• **Provided records**
-- ==== Sys2Proof/Machine/Tiles.lean ====
section
/-! DEFINITION. Tile loads and stores, trel, tld.drop, and tret, which resumes an interrupted tile load (R55, R77 to R97, R210 to R218). -/

namespace Sys2Proof.Machine

/-! ### Encoding and shape -/

/-- A tile memory encoding whose fields contradict SRC (R85). -/
def tileIllegal (f : TileF) : Bool :=
  if f.src then decide (f.rb ≠ 0 ∨ f.rs ≠ 0) || f.g else decide (f.strm ≠ 0)

/-- The shape fault of a tile transfer, lowest condition first (R99). -/
def tileShape (f : TileF) (sc pend : Bool) : Option Nat :=
  match fmtInfo f.fmt with
  | Option.none => some 1
  | some i =>
    let k := (f.kf.toNat + 1) * i.unit
    if sc ∧ ¬ i.scaled then some 1
    else if 64 < k * i.width / 8 then some 3
    else if i.scaled ∧ k % 32 ≠ 0 then some 4
    else if pend then some 5
    else Option.none

/-- Whether a queued mm of the thread still reads a tile (R103). -/
def State.tileRead (s : State) (w : Who) (t : BitVec 3) : Bool :=
  (s.core w.core).mq.any (fun m => decide (m.thr = w.thr ∧ (m.f.ta = t ∨ m.f.tb = t)))

/-! ### Where the rows of a load lie -/

/-- Cuts an access at 2 MiB pages. -/
def pagePieces (a : Word) (n : Nat) : List (Word × Nat) :=
  let room := pageSize - a.toNat % pageSize
  if n ≤ room then [(a, n)] else [(a, room), (a + BitVec.ofNat 64 room, n - room)]

/-- The pieces of `n` bytes from byte `q` of a stream's ring (R208). -/
def ringPieces (x : Stream) : Nat → Nat → Nat → List (Word × Nat)
  | 0, _, _ => []
  | fuel + 1, q, n =>
    if n = 0 then []
    else
      let size := 2 ^ x.size.toNat
      let off := q % size
      let k := min n (size - off)
      (if x.loc then [(x.base + BitVec.ofNat 64 off, k)] else linePieces 3 (x.base + BitVec.ofNat 64 off) k) ++
        ringPieces x fuel (q + k) (n - k)

/-- Byte of the ring at which row `r` of the tile at a position starts (R208). -/
def ringRow (x : Stream) (pos r : Nat) : Nat :=
  (((pos : Int) + r * x.rstride.toInt) % (2 ^ x.size.toNat : Int)).toNat

/-- Address of row `r` of a recorded source, and its pieces. -/
def TileSource.rowAt (x : TileSource) (r n : Nat) : Word × List (Word × Nat) :=
  match x.base with
  | some (b, size) =>
    let st : Stream := { base := b, size := BitVec.ofNat 5 size }
    let q := ((((x.addr - b).toNat : Int) + r * x.stride.toInt) % (2 ^ size : Int)).toNat
    (b + BitVec.ofNat 64 q, ringPieces st 3 q n)
  | Option.none =>
    let a := x.addr + BitVec.ofNat 64 r * x.stride
    (a, linePieces 3 a n)

/-- Whether a stream takes its tiles from the trace (R378). -/
def Stream.receives (x : Stream) : Bool := decide (x.mode = 2 ∨ x.mode = 3)

/-- Address of row `r` of a tile load as the instruction or the stream forms it, whether it is global, and its pieces. DESIGN CHOICE (log 57): a
receiving stream, whose own addresses are not used (R376), reads a deferred row again at its tile's origin. -/
def State.rowPieces (s : State) (w : Who) (f : TileF) (n r : Nat) : Word × Bool × List (Word × Nat) :=
  let h := s.thread w
  if f.src then
    let x := s.stream w f.strm
    let own : Word × Bool × List (Word × Nat) :=
      let q := ringRow x x.pos.toNat r
      (x.base + BitVec.ofNat 64 q, !x.loc, ringPieces x 3 q n)
    match x.tiles.find? (fun t => !t.consumed) with
    | some t => if x.receives then ((t.origin.rowAt r n).1, true, (t.origin.rowAt r n).2) else own
    | Option.none => own
  else
    let a := tileRowAddr h f r
    (a, f.g, if f.g then linePieces 3 a n else [(a, n)])

/-- What asking for one row meets. -/
inductive RowAsk where
  | go (ps : List (Word × Nat × Loc × Option Nat))
  | bad (t : Trap)
  | miss (page : Nat)
  | stop

/-- Checks the pieces of a row in order. -/
def State.askPieces (s : State) (w : Who) (g : Bool) (row : Word) :
    List (Word × Nat) → List (Word × Nat × Loc × Option Nat) → RowAsk
  | [], acc => .go acc
  | (a, n) :: ps, acc =>
    match s.place w g .read false a n with
    | .bad t => .bad { t with tval := row }
    | .miss page => .miss page
    | .at_ l page => State.askPieces s w g row ps (acc ++ [(a, n, l, page)])

/-- Asks for a row: watchpoint, translation and checks (R87, R92, R555). -/
def State.askRow (s : State) (w : Who) (f : TileF) (n r : Nat) : RowAsk :=
  let (a, g, ps) := s.rowPieces w f n r
  match ps.findSome? (fun p => s.watchpoint w g p.1 p.2 true false) with
  | some (_, true) => .stop
  | some (k, false) => .bad { code := 0x0B, detail := BitVec.ofNat 16 (4 + k), tval := a }
  | Option.none => s.askPieces w g a ps []

/-- Sends the reads of the pieces of the row at an address. -/
def State.sendRow (s : State) (w : Who) (row : Word) (ps : List (Word × Nat × Loc × Option Nat)) : State × List LoadPart :=
  ps.foldl (fun (acc : State × List LoadPart) p =>
    let r := acc.1.startRead w p.2.2.1 p.2.1 row p.2.2.2 Option.none 0 p.2.1 Option.none
    (r.2, acc.2 ++ [r.1])) (s, [])

/-- Asks for rows in ascending order until the last, a fault, or a translation miss, whose page it answers with the row (R87, R92). -/
def State.askRows : Nat → State → Who → TileF → Nat → Nat → List LoadPart → State × List LoadPart × Option (Nat × Nat)
  | 0, s, _, _, _, _, ps => (s, ps, Option.none)
  | k + 1, s, w, f, n, r, ps =>
    match s.askRow w f n r with
    | .bad t => (s, ps ++ [.fault t Option.none], Option.none)
    | .stop => (s, ps ++ [.halted], Option.none)
    | .miss page => (s, ps ++ [.more], some (page, r))
    | .go qs =>
      let (s, new) := s.sendRow w (s.rowPieces w f n r).1 qs
      State.askRows k s w f n (r + 1) (ps ++ new)

/-! ### Starting and continuing a tile load -/

/-- The source of a load as the check log records it (R153, R380): the resolved global address of row 0. -/
def State.loadSource (s : State) (w : Who) (f : TileF) (sc : Bool) : TileSource :=
  let h := s.thread w
  let n := tileRowBytes f sc
  let absLs (o : Word) : Word := BitVec.ofNat 64 (s.watchAddr w.core false o)
  if f.src then
    let x := s.stream w f.strm
    let base := if x.loc then absLs x.base else x.base
    let here : TileSource :=
      { addr := base + BitVec.ofNat 64 (ringRow x x.pos.toNat 0), stride := x.rstride.signExtend 64, rows := f.rows.toNat + 1,
        rowBytes := n, base := some (base, x.size.toNat), sc := sc, g := true }
    match x.tiles.find? (fun t => !t.consumed) with
    | some t => if t.origin.rows ≠ 0 then t.origin else here
    | Option.none => here
  else
    { addr := if f.g then h.reg f.rb else absLs (h.reg f.rb), stride := h.reg f.rs, rows := f.rows.toNat + 1, rowBytes := n,
      sc := sc, g := true }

• **Requirement**
Return each full line of the entries that contains the word "RowAsk".

• **Expected answer**
inductive RowAsk where
    List (Word × Nat) → List (Word × Nat × Loc × Option Nat) → RowAsk
def State.askRow (s : State) (w : Who) (f : TileF) (n r : Nat) : RowAsk :=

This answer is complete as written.